The characters, who are all younger than the predecessors from the original series, are morphing into those very characters before our eyes. Kirk’s (Chris Pine) prowess with women is becoming more evident (and a hint at the future with Ms. Marcus? Perhaps), and McCoy’s (Karl Urban) metaphors are a nice, light-hearted side of the film and are also very “Bones” things to say (“I’m a doctor, not a torpedo technician.” If it was up to me, Dr. McCoy needs one of those “I’m a doctor, not a ____” per movie). They are both evolving into their characters nicely. The biggest evolution can be seen from Spock (Zachary Quinto), where losing his home world is becoming the driving force for cutting off all emotion from his actions and thoughts.

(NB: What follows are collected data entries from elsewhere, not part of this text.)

-- ==== Sys2Proof/WellFormed.lean ====
section
/-! DEFINITION. Which instructions are legal as words: the ranges of R66, R70 to R72 and R125, and the ranges that a word's
own rule sets. Events carry no encoding and are always well formed. -/

namespace Sys2Proof

/-- The destination of a compare: an even slot from 2 to 14 (R70). -/
def pairDest (d : BitVec 5) : Bool :=
  decide (d.toNat % 2 = 0) && decide (2 ≤ d.toNat) && decide (d.toNat ≤ 14)

/-- A scope code from 1 to 12 (R72). -/
def scopeCode (s : BitVec 4) : Bool := decide (1 ≤ s.toNat) && decide (s.toNat ≤ 12)

/-- The CSR indices of R87. -/
def csrIndices : List Nat :=
  [0x000, 0x001, 0x002, 0x003, 0x004, 0x005, 0x010, 0x011, 0x012, 0x013, 0x020, 0x021, 0x030, 0x031, 0x032, 0x033,
   0x034, 0x035, 0x040, 0x050, 0x051, 0x058, 0x059, 0x05A, 0x05B, 0x05C, 0x05D]

/-- The CSRs with an RW field (R87, R88). -/
def csrWritables : List Nat :=
  [0x002, 0x010, 0x011, 0x012, 0x013, 0x051, 0x058, 0x059, 0x05A, 0x05B, 0x05C, 0x05D]

/-- The index is listed in R87. -/
def csrKnown (c : BitVec 12) : Bool := csrIndices.contains c.toNat

/-- The index names a CSR with an RW field (R108). -/
def csrWritable (c : BitVec 12) : Bool := csrWritables.contains c.toNat

/-- The word is legal by itself: every field in the range its format and its rule give (R66). -/
def Instr.wf (i : Instr) : Bool :=
  match i with
  | .packetHeader _ _ _ => true
  | .add _ _ _ _ => true
  | .sub _ _ _ _ => true
  | .and _ _ _ _ => true
  | .or _ _ _ _ => true
  | .xor _ _ _ _ => true
  | .shl _ _ _ _ => true
  | .shr _ _ _ _ => true
  | .shra _ _ _ _ => true
  | .min _ _ _ _ => true
  | .max _ _ _ _ => true
  | .clz _ _ _ => true
  | .popc _ _ _ => true
  | .mul _ _ _ _ => true
  | .mulh _ _ _ _ => true
  | .mulhu _ _ _ _ => true
  | .div _ _ _ _ => true
  | .divu _ _ _ _ => true
  | .rem _ _ _ _ => true
  | .remu _ _ _ _ => true
  | .cmpEq _ d _ _ => pairDest d
  | .cmpLt _ d _ _ => pairDest d
  | .cmpLtu _ d _ _ => pairDest d
  | .cmpLe _ d _ _ => pairDest d
  | .cmpLeu _ d _ _ => pairDest d
  | .pand _ d a b => decide (1 ≤ d.toNat) && decide (d.toNat ≤ 15) && decide (a.toNat ≤ 15) && decide (b.toNat ≤ 15)
  | .por _ d a b => decide (1 ≤ d.toNat) && decide (d.toNat ≤ 15) && decide (a.toNat ≤ 15) && decide (b.toNat ≤ 15)
  | .pxor _ d a b => decide (1 ≤ d.toNat) && decide (d.toNat ≤ 15) && decide (a.toNat ≤ 15) && decide (b.toNat ≤ 15)
  | .pandn _ d a b => decide (1 ≤ d.toNat) && decide (d.toNat ≤ 15) && decide (a.toNat ≤ 15) && decide (b.toNat ≤ 15)
  | .jr _ _ _ => true
  | .addi _ _ _ _ => true
  | .andi _ _ _ _ => true
  | .ori _ _ _ _ => true
  | .xori _ _ _ _ => true
  | .shli _ _ _ i => decide (i.toNat ≤ 63)
  | .shri _ _ _ i => decide (i.toNat ≤ 63)
  | .shrai _ _ _ i => decide (i.toNat ≤ 63)
  | .cmpiEq _ d _ _ => pairDest d
  | .cmpiLt _ d _ _ => pairDest d
  | .cmpiLtu _ d _ _ => pairDest d
  | .br _ _ => true
  | .call _ _ => true
  | .loop _ l => decide (l.toNat ≠ 0)
  | .loopi _ l => decide (l.toNat ≠ 0)
  | .ldB _ _ _ _ _ => true
  | .ldBu _ _ _ _ _ => true
  | .ldH _ _ _ _ _ => true
  | .ldHu _ _ _ _ _ => true
  | .ldW _ _ _ _ _ => true
  | .ldWu _ _ _ _ _ => true
  | .ldD _ _ _ _ _ => true
  | .stB _ _ _ _ _ => true
  | .stH _ _ _ _ _ => true
  | .stW _ _ _ _ _ => true
  | .stD _ _ _ _ _ => true
  | .amoAdd _ _ _ _ _ => true
  | .amoAnd _ _ _ _ _ => true
  | .amoOr _ _ _ _ _ => true
  | .amoMax _ _ _ _ _ => true
  | .amoSwap _ _ _ _ _ => true
  | .amoCas _ _ _ _ _ => true
  | .csrr _ _ c => csrKnown c
  | .csrw _ _ c => csrWritable c
  | .csrs _ _ c => csrWritable c
  | .csrc _ _ c => csrWritable c
  | .trapEnd _ => true
  | .trapService _ n => decide (n.toNat ≠ 0)
  | .rett => true
  | .tfence _ => true
  | .node0 => true
  | .node1 => true
  | .node2 => true
  | .yield => true
  | .vfaddF32 _ d _ _ _ => decide (d.toNat ≤ 47)
  | .vfaddBf16 _ d _ _ _ => decide (d.toNat ≤ 47)
  | .vfsubF32 _ d _ _ _ => decide (d.toNat ≤ 47)
  | .vfsubBf16 _ d _ _ _ => decide (d.toNat ≤ 47)
  | .vfmulF32 _ d _ _ _ => decide (d.toNat ≤ 47)
  | .vfmulBf16 _ d _ _ _ => decide (d.toNat ≤ 47)
  | .vfmaF32 _ d _ _ _ => decide (d.toNat ≤ 47)
  | .vfmaBf16 _ d _ _ _ => decide (d.toNat ≤ 47)
  | .vfmaxF32 _ d _ _ _ => decide (d.toNat ≤ 47)
  | .vfminF32 _ d _ _ _ => decide (d.toNat ≤ 47)
  | .vfrcp _ d _ _ => decide (d.toNat ≤ 47)
  | .vfrsq _ d _ _ => decide (d.toNat ≤ 47)
  | .vfexp2 _ d _ _ => decide (d.toNat ≤ 47)
  | .vfcmpEq _ d _ _ => decide (d.toNat ≤ 7)
  | .vfcmpLt _ d _ _ => decide (d.toNat ≤ 7)
  | .vfcmpLe _ d _ _ => decide (d.toNat ≤ 7)
  | .vaddI32 _ d _ _ _ => decide (d.toNat ≤ 47)
  | .vaddI16 _ d _ _ _ => decide (d.toNat ≤ 47)
  | .vsubI32 _ d _ _ _ => decide (d.toNat ≤ 47)
  | .vmulI32 _ d _ _ _ => decide (d.toNat ≤ 47)
  | .vand _ d _ _ _ => decide (d.toNat ≤ 47)
  | .vor _ d _ _ _ => decide (d.toNat ≤ 47)
  | .vxor _ d _ _ _ => decide (d.toNat ≤ 47)
  | .vshl _ d _ _ _ => decide (d.toNat ≤ 47)
  | .vshr _ d _ _ _ => decide (d.toNat ≤ 47)
  | .vshra _ d _ _ _ => decide (d.toNat ≤ 47)
  | .vminI32 _ d _ _ _ => decide (d.toNat ≤ 47)
  | .vmaxI32 _ d _ _ _ => decide (d.toNat ≤ 47)
  | .vlut3 _ d _ _ _ => decide (d.toNat ≤ 47)
  | .vfsh _ d _ _ _ => decide (d.toNat ≤ 47)
  | .vcmpEq _ d _ _ => decide (d.toNat ≤ 7)
  | .vcmpLt _ d _ _ => decide (d.toNat ≤ 7)
  | .vcmpLtu _ d _ _ => decide (d.toNat ≤ 7)
  | .vcvtBf16F32 _ d _ _ _ => decide (d.toNat ≤ 47)
  | .vcvtF32Bf16 _ d _ _ _ => decide (d.toNat ≤ 47)
  | .vcvtF32I32 _ d _ _ => decide (d.toNat ≤ 47)
  | .vcvtI32F32 _ d _ _ => decide (d.toNat ≤ 47)
  | .vcvtE4m3F32 _ d _ _ _ => decide (d.toNat ≤ 47)
  | .vcvtF32E4m3 _ d _ _ _ => decide (d.toNat ≤ 47)
  | .vqntE2m1 _ d _ _ _ => decide (d.toNat ≤ 47)
  | .vdqntE2m1 _ d _ _ _ => decide (d.toNat ≤ 47)
  | .vmov _ d _ _ => decide (d.toNat ≤ 47)
  | .vbcast _ d _ => decide (d.toNat ≤ 47)
  | .vrot _ d _ _ _ => decide (d.toNat ≤ 47)
  | .vperm _ d _ _ _ => decide (d.toNat ≤ 47)
  | .vsel _ d _ _ _ => decide (d.toNat ≤ 47)
  | .vld _ d _ _ _ => decide (d.toNat ≤ 47)
  | .vst _ _ _ _ _ => true
  | .vldg _ d _ _ _ => decide (d.toNat ≤ 47)
  | .vredAdd _ d _ _ _ => decide (d.toNat ≤ 47)
  | .vredMax _ d _ _ _ => decide (d.toNat ≤ 47)
  | .vany _ d a => decide (1 ≤ d.toNat) && decide (d.toNat ≤ 15) && decide (a.toNat ≤ 7)
  | .vpush _ d _ => decide (d.toNat ≤ 3)
  | .vpushBal _ d _ => decide (d.toNat ≤ 3)
  | .vpop _ d a b _ => decide (d.toNat ≤ 47) && decide (a.toNat ≤ 3) && decide (b.toNat ≤ 7)
  | .kand _ d a b => decide (d.toNat ≤ 7) && decide (a.toNat ≤ 7) && decide (b.toNat ≤ 7)
  | .kor _ d a b => decide (d.toNat ≤ 7) && decide (a.toNat ≤ 7) && decide (b.toNat ≤ 7)
  | .knot _ d a => decide (d.toNat ≤ 7) && decide (a.toNat ≤ 7)
  | .mload _ _ _ _ => true
  | .mloadt _ _ _ _ => true
  | .mmulE2m1 _ _ _ _ _ _ _ => true
  | .mmulE4m3 _ _ _ _ _ _ _ => true
  | .mmulE5m2 _ _ _ _ _ _ _ => true
  | .mmulI8 _ _ _ _ _ _ _ => true
  | .mmulBf16 _ _ _ _ _ _ _ => true
  | .mmulF16 _ _ _ _ _ _ _ => true
  | .mmulg _ _ _ _ f _ _ _ => decide (f.toNat ≤ 5)
  | .mgrp _ _ _ _ f _ _ _ => decide (f.toNat ≤ 5)
  | .mconv _ _ _ _ f _ _ _ => decide (f.toNat ≤ 5)
  | .mscl _ _ _ _ _ => true
  | .mdrainF32 _ _ _ _ _ _ => true
  | .mdrainBf16 _ _ _ _ _ _ => true
  | .mzero _ _ => true
  | .mmode _ _ _ => true
  | .ckloc _ _ _ => true
  | .ckfix _ _ => true
  | .ckinj _ _ _ => true
  | .ckrd _ _ _ _ => true
  | .mrty _ _ => true
  | .xcopy _ _ _ _ _ => true
  | .xsend _ _ _ _ => true
  | .xrecv _ _ _ _ _ => true
  | .xjob _ _ _ => true
  | .xjobf _ _ _ => true
  | .fence _ s m => scopeCode s && decide (m.toNat ≠ 0)
  | .tklend _ _ _ s => scopeCode s
  | .tklendPass _ _ _ s => scopeCode s
  | .tkshare _ _ _ s => scopeCode s
  | .tkshareRv _ _ _ s => scopeCode s
  | .tktake _ _ _ s => scopeCode s
  | .tktakeSh _ _ _ s => scopeCode s
  | .tkret _ _ s => scopeCode s
  | .tkretSh _ _ s => scopeCode s
  | .tksplit _ _ _ => true
  | .tkjoin _ _ _ => true
  | .tkqry _ _ _ s => (decide (s.toNat = 4) || decide (s.toNat = 7))
  | .tkqryBase _ _ _ s => (decide (s.toNat = 4) || decide (s.toNat = 7))
  | .tkqryAg _ _ _ s => (decide (s.toNat = 4) || decide (s.toNat = 7))
  | .tkmint _ _ _ => true
  | .tkmintNew _ _ _ => true
  | .barm _ _ _ => true
  | .barmFree _ _ => true
  | .barr _ _ s => scopeCode s
  | .barrQ _ _ _ s => scopeCode s
  | .bwait _ _ _ s => scopeCode s
  | .realign _ _ _ s => decide (4 ≤ s.toNat) && decide (s.toNat ≤ 10)
  | .srdef _ _ _ => true
  | .srkill _ _ => true
  | .badd _ _ _ _ _ _ => true
  | .bsub _ _ _ _ _ _ => true
  | .bmul _ _ _ _ _ _ => true
  | .bmac _ _ _ _ _ _ => true
  | .bcmp _ _ _ _ _ _ => true
  | .blog _ _ _ _ _ => true
  | .bsum _ _ _ _ _ => true
  | .looseWaitEnd _ => true
  | .mQueueIssue _ _ => true
  | .bQueueIssue _ => true
  | .resultLand _ => true
  | .accessPerform _ => true
  | .pagerRelease _ => true
  | .bankedOutReturn _ => true
  | .freezeRelease _ => true
  | .interruptTaken _ => true
  | .interruptTimerExpiry _ => true
  | .checkerMismatch => true
  | .phaseRestart _ => true
  | .refreshSlot => true
  | .frameEnd => true
  | .framePulse => true
  | .launch => true
  | .fencePacket => true
  | .fencePoll => true
  | .signal => true
  | .jobPacket => true
  | .tokenMint => true
  | .tokenLend => true
  | .tokenPass => true
  | .tokenReturn => true
  | .nop => true
  | .queueLevelAging => true
  | .queueEnable _ => true
  | .queueRestart _ _ => true
  | .queueDisable => true
  | .contextOpen _ => true
  | .contextClose => true
  | .contextFree => true
  | .placeWave => true
  | .waveRelease _ => true
  | .kernelComplete _ => true
  | .gateRequest => true
  | .drainingQuiet => true
  | .gateCounterExpiry => true
  | .wakeRequest => true
  | .wakeComplete => true
  | .yieldRequestPost _ _ => true
  | .yieldRequestArm _ _ _ => true
  | .yieldDeadlineExpiry _ => true
  | .shootdownPost _ _ => true
  | .shootdownAck _ _ => true
  | .shootdownUpdate _ => true
  | .stackOffline => true
  | .forcedOffline => true
  | .debuggerHalt => true
  | .debuggerResume => true
  | .coreCountClear => true
  | .timerArm _ _ => true
  | .runtimeMessagePost _ _ => true
  | .hostWindowTableRegister _ _ _ => true
  | .realignStop _ _ => true
  | .realignRelease _ => true
  | .realignTimeout _ => true
  | .handoffRelease _ => true
  | .handoffArrival _ => true
  | .tktakeTimeout _ _ => true
  | .jobStart _ => true
  | .jobUnpark _ => true
  | .jobComplete _ => true
  | .messageArrival _ => true
  | .xrecvTimeout _ => true
  | .orphanMessageTimeout _ _ => true
  | .chainPartialArrival _ => true
  | .barmArrival _ => true
  | .barrierEvent _ => true
  | .barrierNotice _ => true
  | .bwaitDeadline _ _ => true
  | .flitReceive _ _ => true
  | .replayComplete => true
  | .linkTrainingDone _ _ _ => true
  | .retrainTimeout => true
  | .linkRetrainRequest => true
  | .linkRetireRequest => true
  | .linkReset => true
  | .lstatRplyClear _ _ => true
  | .hostMemAccess _ => true
  | .powerUp => true
  | .packageNumberSet _ _ => true
  | .firmwareUpdate _ _ => true
  | .measurementRequest => true
  | .elogRdWrite _ => true
  | .elogLostClear _ => true
  | .temperatureHigh => true
  | .temperatureNormal => true
  | .malformedPacket => true
  | .managementPathTkmint _ _ => true
  | .managementPathBarrierArm _ => true
  | .managementPathBarrierFree _ => true

end Sys2Proof
end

However, you see his half-human side show, which makes the decision to stop showing emotion all the more powerful.
The rest of the cast is also solid, as you see the great technician abilities of Scotty (Simon Pegg), the versatility of Chekhov (Anton Yelchin), and the leadership ability of Sulu (John Cho). All facets taken from the the original characters (especially the placement of Sulu into the Captain’s chair and McCoy noting to not mess with him). The one character who is not quite like her predecessor is Uhura (Zoe Saldana). She already seems more advanced, since she can speak Klingon already (earlier Uhura had her difficulties), and her relationship with Spock is something totally new, but it still works. Everyone seems to be rounding into shape, which is good news for the series.
The other cast members all bring in solid performances, especially Peter Weller as Admiral Marcus. He adds a strong presence every time he is on screen. Bruce Greenwood returns as Capt. Pike, who has a couple very strong scenes with Pine, as he brings a father-like mentality to the father-less Kirk. Then there is the mysterious character of John Harrison, who is played fantastically by Benedict Cumberbatch (honestly, one of the best names out there). The mystery of Cumberbatch’s character lives up to expectations, that’s all I’ll say.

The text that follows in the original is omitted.